When I came to work in Oxford, I soon received a query from Birmingham about whether I could track down in the archive a copy of John's 1963 spoken corpus which had been collected and analysed for the OSTI report. Birmingham University Press wanted the corpus, or a sample of it, to print in the republication of the OSTI report. Unfortunately, the copy of the corpus which we held in the OTA appeared to be incomplete. As far as we could work out, what is likely to have happened is that a deal would have been made with John in which he would deposit a copy of this corpus in the archive, and in return the OTA would scan some documents for him for his next corpus-building project. OTA texts were normally collected in this way by some sort of barter process in those days. But John liked to drive a hard bargain. It appears that he must have only given us half the corpus, without anyone at the OTA realising at the time. Unfortunately, this subterfuge rebounded on him 20 years later when he found that he no longer had a copy and wanted it back. If nothing else, this now stands as an excellent cautionary tale in the field of digital preservation. (The half-corpus is freely available now from the Oxford Text Archive, catalogued as the Lexis corpus, catalogue number 0163).

I was thrilled to have the opportunity to invite John to talk at the first event I organised in Oxford, a seminar on corpus building, and to have him contribute a key chapter to a book which I edited, Developing Linguistic Corpora: a Guide to Good Practice. John not only completed his chapter ahead of the deadline, he contributed exactly the type of chapter I wanted, and was also on hand to chivvy me periodically about the delays in publication. This chapter will stand, I hope, as a summary and testament to his views on corpus design (available free online at

Whenever my email client told me I had mail from John, I opened it with trepidation, wondering what inactivity or backsliding I was to be taken to task for this time. He was a spiky character, although I found his views always stimulating and his criticism constructive. His uncompromising attitudes and strong work ethic were a constant inspiration.

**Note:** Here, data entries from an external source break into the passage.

-- ==== Sys2Proof/Tests/Slice0.lean ====
section
/-! SUPPORT. The model's own tests. -/

namespace Sys2Proof.Tests

-- one test at a time: each kernel evaluation waits for the checks before it
set_option Elab.async false

open Sys2Proof Sys2Proof.Machine

/-- The reset state with changes made to its device. -/
def after (f : Work → Work) : State := State.reset.run f

/-- A device that has been released and stands in a mode. -/
def up (mode : Nat) (w : Work) : Work :=
  { (w.put F.SYS_REL_STEP 12).put F.SYS_MODE_MODE mode with rst := { w.rst with hold := .none } }

/-- The reset state released into a mode, with changes made to its device. -/
def upAfter (mode : Nat) (f : Work → Work := id) : State := after (fun w => f (up mode w))

/-- The security block's status word; its reset value has a fuse in it, which no witness can name. -/
def secWord (v : Nat) (w : Work) : Work := { w with regs := tabInsert w.regs (R.SEC_STAT.addr 0 0) v }

/-! ### Well-formedness: an ill-formed term for each check -/

/-- A payload longer than a frame holds, a tag of more than a byte, and origins that do not exist. -/
theorem test_wf_frame :
    Instr.wf (.nop .host 256 []) = false ∧ Instr.wf (.nop .host 1 (List.replicate 4101 0)) = false ∧
    Instr.wf (.nop (.tun 4) 1 []) = false ∧ Instr.wf (.nop (.fabric 511) 1 []) = false ∧
    Instr.wf (.nop (.fabric 0) 1 []) = false ∧ Instr.wf (.nop .host 255 [1]) = true ∧
    Instr.wf (.abort .host 256 false) = false := by decide +kernel

/-- An operation code of more than a byte. -/
theorem test_wf_ports :
    Instr.wf (.vendorRecordRequest 0 256 1 []) = false ∧ Instr.wf (.netBootFrame ⟨1, 2, true⟩ 256 []) = false ∧
    Instr.wf (.g3FrameReject 256 1) = false := by decide

/-- Addresses that are not of a word, or outside their space. -/
theorem test_wf_addresses :
    Instr.wf (.registerWrite .host 0x40000002 0) = false ∧ Instr.wf (.registerWrite .host (2 ^ 32) 0) = false ∧
    Instr.wf (.g2Write 128 []) = false ∧ Instr.wf (.g2Read 128 1) = false ∧ Instr.wf (.g2Read 0x25 1) = false ∧ Instr.wf (.g1WriteAuto 16 []) = false ∧
    Instr.wf (.g1WriteFixed 16 0) = false ∧ Instr.wf (.g1DisplayOn 16) = false ∧
    Instr.wf (.psqProgramWrite .host 0 2 0) = false ∧ Instr.wf (.psqProgramWrite .host 0 0x1000 0) = false ∧
    Instr.wf (.bankAccess 33 0 0 0 0 false) = false ∧ Instr.wf (.bankAccess 0 16 0 0 0 false) = false := by
  decide

/-- Measurements that no converter gives. -/
theorem test_wf_measurements :
    Instr.wf (.tickBoundary ⟨[], 25⟩) = false ∧ Instr.wf (.kilnHoldEnd 0 (2 ^ 20) true 0) = false ∧ Instr.wf (.kilnHoldEnd 0 0 true 6) = false ∧
    Instr.wf (.kilnOvercurrent 0 7) = false ∧ Instr.wf (.litCheck 0 [65536]) = false ∧
    Instr.wf (.comWatch 0 [65536]) = false ∧ Instr.wf (.darkCheck 0 [65536]) = false ∧
    Instr.wf (.dissipationCapture 0 (List.replicate 17 0)) = false ∧ Instr.wf (.lineChargeCheck 0 [16777216]) = false ∧
    Instr.wf (.keyStep 0 [4096] [] [] []) = false ∧ Instr.wf (.keyStep 0 (List.replicate 9 0) [] [] []) = false ∧
    Instr.wf (.continuityTest 0 [4096]) = false ∧ Instr.wf (.lampWindowCapture 0 []) = false ∧
    Instr.wf (.tapReturnReceive 0 0 ⟨true, [65536], true⟩) = false ∧
    Instr.wf (.orphanStreamReceive 0 0 [65536]) = false ∧ Instr.wf (.await 0 0 65536) = false ∧
    Instr.wf (.gather 0 0 [65536]) = false ∧ Instr.wf (.brownOutReset 16) = false := by decide

/-- Frames of the networks with fields out of range. -/
theorem test_wf_networks :
    Instr.wf (.tunDelivery 0 64 (.whole []) [] false) = false ∧ Instr.wf (.tunInputSend 0 1024) = false ∧
    Instr.wf (.tunDelivery 0 1 (.registers 65535 [1, 2]) [] false) = false ∧
    Instr.wf (.tunDelivery 0 1 (.rpdo 0 []) [] false) = false ∧
    Instr.wf (.tunDelivery 0 1 (.sentence 0 (2 ^ 32) true true) [] false) = false ∧
    Instr.wf (.ptpMessage 0 ⟨256, .common, false, 0, 0⟩ true) = false ∧
    Instr.wf (.frameForward 0 512 1 0x20 0 1 1 [] true true []) = false ∧ Instr.wf (.dimUpdate 16 0 0 0) = false ∧
    Instr.wf (.dataSet 512 0 0 []) = false ∧ Instr.wf (.wrapReq 512 1 false false 1 1 []) = false := by decide

/-! ### The spec's worked examples and stated figures -/

/-- R148: S32 −12,345 with RAW_EXP = −3 and DP = 2 shows −1,235. -/
theorem test_scale_value : scaleValue (-12345) 1 (-1) = -1235 := by decide

/-- The alarm column keypad of 09: its head and foot codes and what the spec's table makes of them. -/
theorem test_ladder_classes :
    [2244, 1555, 2357, 1820, 2550, 2389].map (fun c => (upAfter 2).work.classOf 3 2 c) = [6, 3, 9, 4, 9, 7] := by
  decide +kernel

/-- The alarm column keypad of 09: foot window 3 names tap 6. -/
theorem test_foot_tap : footTap false 3 = 6 := by decide

/-- The FIELD_SET payload of the rudder order in 14: field 0 at 125 tenths, field 1 at 118. -/
theorem test_field_entries :
    fieldEntries [3, 2, 0, 0, 0, 0, 0, 0, 0, 0, 0, 0, 0x7D, 0, 0, 0, 1, 0, 0, 0, 0x76, 0, 0, 0] 2 =
      [(0, false, 125), (1, false, 118)] := by decide

/-- The service response of 21 is computed over 31 bytes. -/
theorem test_challenge_length (w : Work) : (w.challenge 3 2).length = 31 := by rfl

/-- CRC-32 of the digits 1 to 9, the check value by which the polynomial of R51 is known. -/
theorem test_crc32 : crc32 [0x31, 0x32, 0x33, 0x34, 0x35, 0x36, 0x37, 0x38, 0x39] = 0xCBF43926 := by decide +kernel

/-- R14: a stamp of the next tick waits for it; one of the present tick, or of a past one, is late. -/
theorem test_stamps :
    (after (fun w => { w with tick := 10 })).work.judgeStamp (some 11) = (some 11, false) ∧
    (after (fun w => { w with tick := 10 })).work.judgeStamp (some 10) = (none, true) ∧
    (after (fun w => { w with tick := 10 })).work.judgeStamp (some (10 + 2 ^ 31)) = (none, true) := by decide +kernel

/-- The switch bank of 13: slot 0 is EMIT, slot 1 AWAIT, slot 4 GATHER, slot 5 GIVE. -/
theorem test_switch_bank : [0x2840, 0x1780, 0x3040, 0x6000].map opOf = [2, 1, 3, 6] := by decide

/-- A step takes the older of two commands, and leaves the younger in the queue. -/
theorem test_queue_order :
    (match step { State.reset with pending := [.wakeNet, .wakeHost] } with
      | .next t => t.pending
      | _ => []) = [.wakeHost] := by rfl

/-- No word of the opcode table spells a command. -/
theorem test_no_words : decodeTableWord 16 0x2840 = none := by rfl

/-! ### The hypotheses of every statement are met, clause by clause -/

/-- The hypotheses of KeyDebounce: a key observed once, of two observations wanted. -/
theorem witness_KeyDebounce : ∃ (w : Work) (n : Fin 8) (key : Fin 512) (k : Nat),
    k = tabGet (w.chan n).grist.press 0 key ∧ (w.chan n).grist.down.contains (key : Nat) = false ∧ 0 < k ∧
      k + 1 < w.cur F.GRIST_DEB_PRESS_N n :=
  ⟨((upAfter 2).work.put F.GRIST_DEB_PRESS_N 3 3).modChan 3 (fun c => { c with grist := { c.grist with press := [(9, 1)] } }),
    3, 9, 1, by decide +kernel⟩

/-- The hypotheses of StepKeepsMemory: the memory of reset, a byte in it, and a step. -/
theorem witness_StepKeepsMemory : ∃ s t : State, s.memInv ∧ s.mem ≠ [] ∧ step s = .next t :=
  ⟨{ State.reset with mem := [(5, 7)] }, { State.reset with mem := [(5, 7)] }, ⟨by decide, by decide⟩, by decide, by rfl⟩

/-- The hypotheses of AccessCodes: a register with fields of several codes. -/
theorem witness_AccessCodes : ∃ (a : Nat) (r : RegRow) (k : Nat), rowAt a = some (r, k) ∧ 1 < r.fields.length := by
  refine ⟨R.SYS_TICK_CFG.addr 0 0, (rowAt (R.SYS_TICK_CFG.addr 0 0)).get (by decide +kernel) |>.1, 0, ?_⟩
  decide +kernel

/-- The hypothesis of ChannelsStayApart. -/
theorem witness_ChannelsStayApart : ∃ ch m : Fin 8, m ≠ ch := ⟨3, 4, by decide⟩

After John attended a PALA conference in Istanbul in 2003 as a keynote speaker, he confided in me that he was horrified that, to his mind, no-one was following an authentically empirical and evidence-based approach to stylistics, and typically he had no hesitation in pointing out that I was as guilty as anyone. But his criticism led to the proposal of a practical and constructive organisational solution, namely a project to invite PALA members to write a short analysis of a poem, in which every interpretative assertion is backed up by clear linguistic evidence - a project which, to my shame, I was not sufficiently well-organised to have put into operation in time for him to be able take part.

After struggling for some years to find a text which adequately presented his theories and methods, I was extremely pleased to see the appearance of Trust the Text in 2004. John's death is a great loss to scholarship, but this work, along with the republication of English Collocation Studies, stand as great testaments to his work. We can also look forward to the posthumous release of several papers currently in press from the highly productive final period of his life.

Yet another recent successful initiative of John's was to get the agreement of the Scottish ministry of education to make corpus resources available to every child in Scottish schools. A corpus and an analysis tool have been developed for this project. When he recently unveiled the tool, I was astonished to see that rather than simply presenting the data to the student for them to conduct their own data-driven analysis and learning, the tool will pre-process the concordance lines, find typical examples and present only these to the user. After years of training from John and Elena to read concordances to find patterns in the co-text, I was horrified. The user won't have the opportunity to see for themselves repeated patterns of usage in the corpus. I think this is a big mistake. But I have learned to expect that, once more, I will be wrong and he will be proved right, and that this project will start another revolution the teaching of English.